[Opening Task data section]

/-! ### The rows -/

theorem reset : ∀ x0, Statement (.reset x0) := fun _ => one rfl
theorem feed : ∀ x0 x1 x2, Statement (.feed x0 x1 x2) := fun _ _ _ => one rfl
theorem encM1 : ∀ x0, Statement (.encM1 x0) := fun _ => one rfl
theorem encUmp : ∀ x0 x1, Statement (.encUmp x0 x1) := fun _ _ => one rfl
theorem decM1 : ∀ x0 x1, Statement (.decM1 x0 x1) := fun _ _ => one rfl
theorem decUmp : ∀ x0, Statement (.decUmp x0) := fun _ => one rfl
theorem makeUint : ∀ x0 x1, Statement (.makeUint x0 x1) := fun _ _ => one rfl
theorem scale : ∀ x0 x1 x2, Statement (.scale x0 x1 x2) := fun _ _ _ => one rfl
theorem toBipolar : ∀ x0 x1, Statement (.toBipolar x0 x1) := fun _ _ => one rfl
theorem fromBipolar : ∀ x0 x1, Statement (.fromBipolar x0 x1) := fun _ _ => one rfl
theorem toUnipolar : ∀ x0 x1, Statement (.toUnipolar x0 x1) := fun _ _ => one rfl
theorem fromUnipolar : ∀ x0 x1, Statement (.fromUnipolar x0 x1) := fun _ _ => one rfl
theorem sysexId : ∀ x0 x1, Statement (.sysexId x0 x1) := fun _ _ => one rfl
theorem classify : ∀ x0, Statement (.classify x0) := fun _ => one rfl
theorem filter : ∀ x0 x1, Statement (.filter x0 x1) := fun _ _ => one rfl
theorem m1NoteOff : ∀ x0 x1 x2 x3 x4, Statement (.m1NoteOff x0 x1 x2 x3 x4) := fun _ _ _ _ _ => one (chan_field _ _)
theorem m1NoteOn : ∀ x0 x1 x2 x3 x4, Statement (.m1NoteOn x0 x1 x2 x3 x4) := fun _ _ _ _ _ => one (chan_field _ _)
theorem m1NotePressure : ∀ x0 x1 x2 x3 x4, Statement (.m1NotePressure x0 x1 x2 x3 x4) :=
  fun _ _ _ _ _ => one (chan_field _ _)
theorem m1Cc : ∀ x0 x1 x2 x3 x4, Statement (.m1Cc x0 x1 x2 x3 x4) := fun _ _ _ _ _ => one (chan_field _ _)
theorem m1ProgramChange : ∀ x0 x1 x2 x3, Statement (.m1ProgramChange x0 x1 x2 x3) :=
  fun _ _ _ _ => one (chan_field _ _)
theorem m1Pressure : ∀ x0 x1 x2 x3, Statement (.m1Pressure x0 x1 x2 x3) := fun _ _ _ _ => one (chan_field _ _)
theorem m1PitchBend : ∀ x0 x1 x2 x3 x4, Statement (.m1PitchBend x0 x1 x2 x3 x4) :=
  fun _ _ _ _ _ => one (chan_field _ _)
theorem m1SysExStart : ∀ x0 x1 x2, Statement (.m1SysExStart x0 x1 x2) := fun _ _ _ => one rfl
theorem m1TimecodeQuarterFrame : ∀ x0 x1 x2, Statement (.m1TimecodeQuarterFrame x0 x1 x2) := fun _ _ _ => one rfl
theorem m1SongPositionPointer : ∀ x0 x1 x2 x3, Statement (.m1SongPositionPointer x0 x1 x2 x3) :=
  fun _ _ _ _ => one rfl
theorem m1SongSelect : ∀ x0 x1 x2, Statement (.m1SongSelect x0 x1 x2) := fun _ _ _ => one rfl
theorem m1ReservedF4 : ∀ x0 x1, Statement (.m1ReservedF4 x0 x1) := fun _ _ => one rfl
theorem m1ReservedF5 : ∀ x0 x1, Statement (.m1ReservedF5 x0 x1) := fun _ _ => one rfl
theorem m1TuneRequest : ∀ x0 x1, Statement (.m1TuneRequest x0 x1) := fun _ _ => one rfl
theorem m1Eox : ∀ x0 x1, Statement (.m1Eox x0 x1) := fun _ _ => one rfl
theorem m1TimingClock : ∀ x0 x1, Statement (.m1TimingClock x0 x1) := fun _ _ => one rfl
theorem m1ReservedF9 : ∀ x0 x1, Statement (.m1ReservedF9 x0 x1) := fun _ _ => one rfl
theorem m1Start : ∀ x0 x1, Statement (.m1Start x0 x1) := fun _ _ => one rfl
theorem m1Continue : ∀ x0 x1, Statement (.m1Continue x0 x1) := fun _ _ => one rfl
theorem m1Stop : ∀ x0 x1, Statement (.m1Stop x0 x1) := fun _ _ => one rfl
theorem m1ReservedFD : ∀ x0 x1, Statement (.m1ReservedFD x0 x1) := fun _ _ => one rfl
theorem m1ActiveSensing : ∀ x0 x1, Statement (.m1ActiveSensing x0 x1) := fun _ _ => one rfl
theorem m1SystemReset : ∀ x0 x1, Statement (.m1SystemReset x0 x1) := fun _ _ => one rfl
theorem m1DataByte : ∀ x0 x1 x2, Statement (.m1DataByte x0 x1 x2) := fun _ _ _ => one (data_field _)
theorem umpNoOp : ∀ x0, Statement (.umpNoOp x0) := fun _ => two (stOf_packLo16 ..) (mtOf_packLo16 ..)
theorem umpJrClock : ∀ x0 x1, Statement (.umpJrClock x0 x1) := fun _ _ => two (stOf_packLo16 ..) (mtOf_packLo16 ..)
theorem umpJrTimestamp : ∀ x0 x1, Statement (.umpJrTimestamp x0 x1) :=
  fun _ _ => two (stOf_packLo16 ..) (mtOf_packLo16 ..)
theorem umpMt1TimecodeQuarterFrame : ∀ x0 x1, Statement (.umpMt1TimecodeQuarterFrame x0 x1) :=
  fun _ _ => two (byte1_packStatus ..) (mtOf_packStatus ..)
theorem umpMt1SongPositionPointer : ∀ x0 x1 x2, Statement (.umpMt1SongPositionPointer x0 x1 x2) :=
  fun _ _ _ => two (byte1_packStatus ..) (mtOf_packStatus ..)
theorem umpMt1SongSelect : ∀ x0 x1, Statement (.umpMt1SongSelect x0 x1) :=
  fun _ _ => two (byte1_packStatus ..) (mtOf_packStatus ..)
theorem umpMt1TuneRequest : ∀ x0, Statement (.umpMt1TuneRequest x0) :=
  fun _ => two (byte1_packStatus ..) (mtOf_packStatus ..)
theorem umpMt1TimingClock : ∀ x0, Statement (.umpMt1TimingClock x0) :=
  fun _ => two (byte1_packStatus ..) (mtOf_packStatus ..)
theorem umpMt1Start : ∀ x0, Statement (.umpMt1Start x0) := fun _ => two (byte1_packStatus ..) (mtOf_packStatus ..)
theorem umpMt1Continue : ∀ x0, Statement (.umpMt1Continue x0) :=
  fun _ => two (byte1_packStatus ..) (mtOf_packStatus ..)
theorem umpMt1Stop : ∀ x0, Statement (.umpMt1Stop x0) := fun _ => two (byte1_packStatus ..) (mtOf_packStatus ..)
theorem umpMt1ActiveSensing : ∀ x0, Statement (.umpMt1ActiveSensing x0) :=
  fun _ => two (byte1_packStatus ..) (mtOf_packStatus ..)
theorem umpMt1SystemReset : ∀ x0, Statement (.umpMt1SystemReset x0) :=
  fun _ => two (byte1_packStatus ..) (mtOf_packStatus ..)
theorem umpMt2NoteOff : ∀ x0 x1 x2 x3, Statement (.umpMt2NoteOff x0 x1 x2 x3) :=
  fun _ _ _ _ => two (stOf_packWord ..) (mtOf_packWord ..)
theorem umpMt2NoteOn : ∀ x0 x1 x2 x3, Statement (.umpMt2NoteOn x0 x1 x2 x3) :=
  fun _ _ _ _ => two (stOf_packWord ..) (mtOf_packWord ..)
theorem umpMt2NotePressure : ∀ x0 x1 x2 x3, Statement (.umpMt2NotePressure x0 x1 x2 x3) :=
  fun _ _ _ _ => two (stOf_packWord ..) (mtOf_packWord ..)
theorem umpMt2Cc : ∀ x0 x1 x2 x3, Statement (.umpMt2Cc x0 x1 x2 x3) :=
  fun _ _ _ _ => two (stOf_packWord ..) (mtOf_packWord ..)
theorem umpMt2ProgramChange : ∀ x0 x1 x2, Statement (.umpMt2ProgramChange x0 x1 x2) :=
  fun _ _ _ => two (stOf_packWord ..) (mtOf_packWord ..)
theorem umpMt2Pressure : ∀ x0 x1 x2, Statement (.umpMt2Pressure x0 x1 x2) :=
  fun _ _ _ => two (stOf_packWord ..) (mtOf_packWord ..)
theorem umpMt2PitchBend : ∀ x0 x1 x2 x3, Statement (.umpMt2PitchBend x0 x1 x2 x3) :=
  fun _ _ _ _ => two (stOf_packWord ..) (mtOf_packWord ..)
theorem umpSysEx7Complete : ∀ x0 x1 x2 x3 x4 x5, Statement (.umpSysEx7Complete x0 x1 x2 x3 x4 x5) :=
  fun _ _ _ _ _ _ => two (stOf_packWord ..) (mtOf_packWord ..)
theorem umpSysEx7Start : ∀ x0 x1 x2 x3 x4 x5, Statement (.umpSysEx7Start x0 x1 x2 x3 x4 x5) :=
  fun _ _ _ _ _ _ => two (stOf_packWord ..) (mtOf_packWord ..)
theorem umpSysEx7Continue : ∀ x0 x1 x2 x3 x4 x5, Statement (.umpSysEx7Continue x0 x1 x2 x3 x4 x5) :=
  fun _ _ _ _ _ _ => two (stOf_packWord ..) (mtOf_packWord ..)
theorem umpSysEx7End : ∀ x0 x1 x2 x3 x4 x5, Statement (.umpSysEx7End x0 x1 x2 x3 x4 x5) :=
  fun _ _ _ _ _ _ => two (stOf_packWord ..) (mtOf_packWord ..)
theorem umpMt4NoteCCRegistered : ∀ x0 x1 x2 x3 x4, Statement (.umpMt4NoteCCRegistered x0 x1 x2 x3 x4) :=
  fun _ _ _ _ _ => two (stOf_packWord ..) (mtOf_packWord ..)
theorem umpMt4NoteCCAssignable : ∀ x0 x1 x2 x3 x4, Statement (.umpMt4NoteCCAssignable x0 x1 x2 x3 x4) :=
  fun _ _ _ _ _ => two (stOf_packWord ..) (mtOf_packWord ..)
theorem umpMt4RegisteredController : ∀ x0 x1, Statement (.umpMt4RegisteredController x0 x1) :=
  fun _ _ => two (stOf_packWord ..) (mtOf_packWord ..)
theorem umpMt4AssignableController : ∀ x0 x1, Statement (.umpMt4AssignableController x0 x1) :=
  fun _ _ => two (stOf_packWord ..) (mtOf_packWord ..)
theorem umpMt4RelativeRegisteredController : ∀ x0 x1, Statement (.umpMt4RelativeRegisteredController x0 x1) :=
  fun _ _ => two (stOf_packWord ..) (mtOf_packWord ..)
theorem umpMt4RelativeAssignableController : ∀ x0 x1, Statement (.umpMt4RelativeAssignableController x0 x1) :=
  fun _ _ => two (stOf_packWord ..) (mtOf_packWord ..)
theorem umpMt4NotePitchBend : ∀ x0 x1 x2 x3, Statement (.umpMt4NotePitchBend x0 x1 x2 x3) :=
  fun _ _ _ _ => two (stOf_packWord ..) (mtOf_packWord ..)
theorem umpMt4ReservedOp7 : ∀ x0 x1, Statement (.umpMt4ReservedOp7 x0 x1) :=
  fun _ _ => two (stOf_packWord ..) (mtOf_packWord ..)
theorem umpMt4NoteOff : ∀ x0 x1 x2 x3 x4 x5, Statement (.umpMt4NoteOff x0 x1 x2 x3 x4 x5) :=
  fun _ _ _ _ _ _ => two (stOf_packWord ..) (mtOf_packWord ..)
theorem umpMt4NoteOn : ∀ x0 x1 x2 x3 x4 x5, Statement (.umpMt4NoteOn x0 x1 x2 x3 x4 x5) :=
  fun _ _ _ _ _ _ => two (stOf_packWord ..) (mtOf_packWord ..)
theorem umpMt4NotePressure : ∀ x0 x1 x2 x3, Statement (.umpMt4NotePressure x0 x1 x2 x3) :=
  fun _ _ _ _ => two (stOf_packWord ..) (mtOf_packWord ..)
theorem umpMt4Cc : ∀ x0 x1 x2 x3, Statement (.umpMt4Cc x0 x1 x2 x3) :=
  fun _ _ _ _ => two (stOf_packWord ..) (mtOf_packWord ..)
theorem umpMt4ProgramChange : ∀ x0 x1 x2 x3 x4 x5, Statement (.umpMt4ProgramChange x0 x1 x2 x3 x4 x5) :=
  fun _ _ _ _ _ _ => two (stOf_packWord ..) (mtOf_packWord ..)
theorem umpMt4Pressure : ∀ x0 x1 x2, Statement (.umpMt4Pressure x0 x1 x2) :=
  fun _ _ _ => two (stOf_packWord ..) (mtOf_packWord ..)
theorem umpMt4PitchBend : ∀ x0 x1 x2, Statement (.umpMt4PitchBend x0 x1 x2) :=
  fun _ _ _ => two (stOf_packWord ..) (mtOf_packWord ..)
theorem umpMt4PerNoteManagement : ∀ x0 x1, Statement (.umpMt4PerNoteManagement x0 x1) :=
  fun _ _ => two (stOf_packWord ..) (mtOf_packWord ..)
theorem umpSysEx8Complete : ∀ x0 x1 x2 x3 x4 x5 x6 x7, Statement (.umpSysEx8Complete x0 x1 x2 x3 x4 x5 x6 x7) :=
  fun _ _ _ _ _ _ _ _ => two (stOf_packWord ..) (mtOf_packWord ..)
theorem umpSysEx8Start : ∀ x0 x1 x2 x3 x4 x5 x6 x7, Statement (.umpSysEx8Start x0 x1 x2 x3 x4 x5 x6 x7) :=
  fun _ _ _ _ _ _ _ _ => two (stOf_packWord ..) (mtOf_packWord ..)
theorem umpSysEx8Continue : ∀ x0 x1 x2 x3 x4 x5 x6 x7, Statement (.umpSysEx8Continue x0 x1 x2 x3 x4 x5 x6 x7) :=
  fun _ _ _ _ _ _ _ _ => two (stOf_packWord ..) (mtOf_packWord ..)
theorem umpSysEx8End : ∀ x0 x1 x2 x3 x4 x5 x6 x7, Statement (.umpSysEx8End x0 x1 x2 x3 x4 x5 x6 x7) :=
  fun _ _ _ _ _ _ _ _ => two (stOf_packWord ..) (mtOf_packWord ..)
theorem umpMixedDataHeader : ∀ x0, Statement (.umpMixedDataHeader x0) :=
  fun _ => two (stOf_packWord ..) (mtOf_packWord ..)
theorem umpMixedDataPayload : ∀ x0, Statement (.umpMixedDataPayload x0) :=
  fun _ => two (stOf_packWord ..) (mtOf_packWord ..)
theorem umpReservedMT6 : ∀ x0, Statement (.umpReservedMT6 x0) := fun _ => one (mtOf_packWord ..)
theorem umpReservedMT7 : ∀ x0, Statement (.umpReservedMT7 x0) := fun _ => one (mtOf_packWord ..)
theorem umpReservedMT8 : ∀ x0, Statement (.umpReservedMT8 x0) := fun _ => one (mtOf_packWord ..)
theorem umpReservedMT9 : ∀ x0, Statement (.umpReservedMT9 x0) := fun _ => one (mtOf_packWord ..)
theorem umpReservedMTA : ∀ x0, Statement (.umpReservedMTA x0) := fun _ => one (mtOf_packWord ..)
theorem umpReservedMTB : ∀ x0, Statement (.umpReservedMTB x0) := fun _ => one (mtOf_packWord ..)
theorem umpReservedMTC : ∀ x0, Statement (.umpReservedMTC x0) := fun _ => one (mtOf_packWord ..)
theorem umpReservedMTD : ∀ x0, Statement (.umpReservedMTD x0) := fun _ => one (mtOf_packWord ..)
theorem umpReservedMTE : ∀ x0, Statement (.umpReservedMTE x0) := fun _ => one (mtOf_packWord ..)
theorem umpReservedMTF : ∀ x0, Statement (.umpReservedMTF x0) := fun _ => one (mtOf_packWord ..)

[Closing Task data section]

=== The problem ===
Only the lines above from the line with "theorem m1ActiveSensing : ∀" to the line with "theorem umpMt1SongSelect : ∀", those two lines included, should be reproduced exactly.

=== Output for this task ===
theorem m1ActiveSensing : ∀ x0 x1, Statement (.m1ActiveSensing x0 x1) := fun _ _ => one rfl
theorem m1SystemReset : ∀ x0 x1, Statement (.m1SystemReset x0 x1) := fun _ _ => one rfl
theorem m1DataByte : ∀ x0 x1 x2, Statement (.m1DataByte x0 x1 x2) := fun _ _ _ => one (data_field _)
theorem umpNoOp : ∀ x0, Statement (.umpNoOp x0) := fun _ => two (stOf_packLo16 ..) (mtOf_packLo16 ..)
theorem umpJrClock : ∀ x0 x1, Statement (.umpJrClock x0 x1) := fun _ _ => two (stOf_packLo16 ..) (mtOf_packLo16 ..)
theorem umpJrTimestamp : ∀ x0 x1, Statement (.umpJrTimestamp x0 x1) :=
  fun _ _ => two (stOf_packLo16 ..) (mtOf_packLo16 ..)
theorem umpMt1TimecodeQuarterFrame : ∀ x0 x1, Statement (.umpMt1TimecodeQuarterFrame x0 x1) :=
  fun _ _ => two (byte1_packStatus ..) (mtOf_packStatus ..)
theorem umpMt1SongPositionPointer : ∀ x0 x1 x2, Statement (.umpMt1SongPositionPointer x0 x1 x2) :=
  fun _ _ _ => two (byte1_packStatus ..) (mtOf_packStatus ..)
theorem umpMt1SongSelect : ∀ x0 x1, Statement (.umpMt1SongSelect x0 x1) :=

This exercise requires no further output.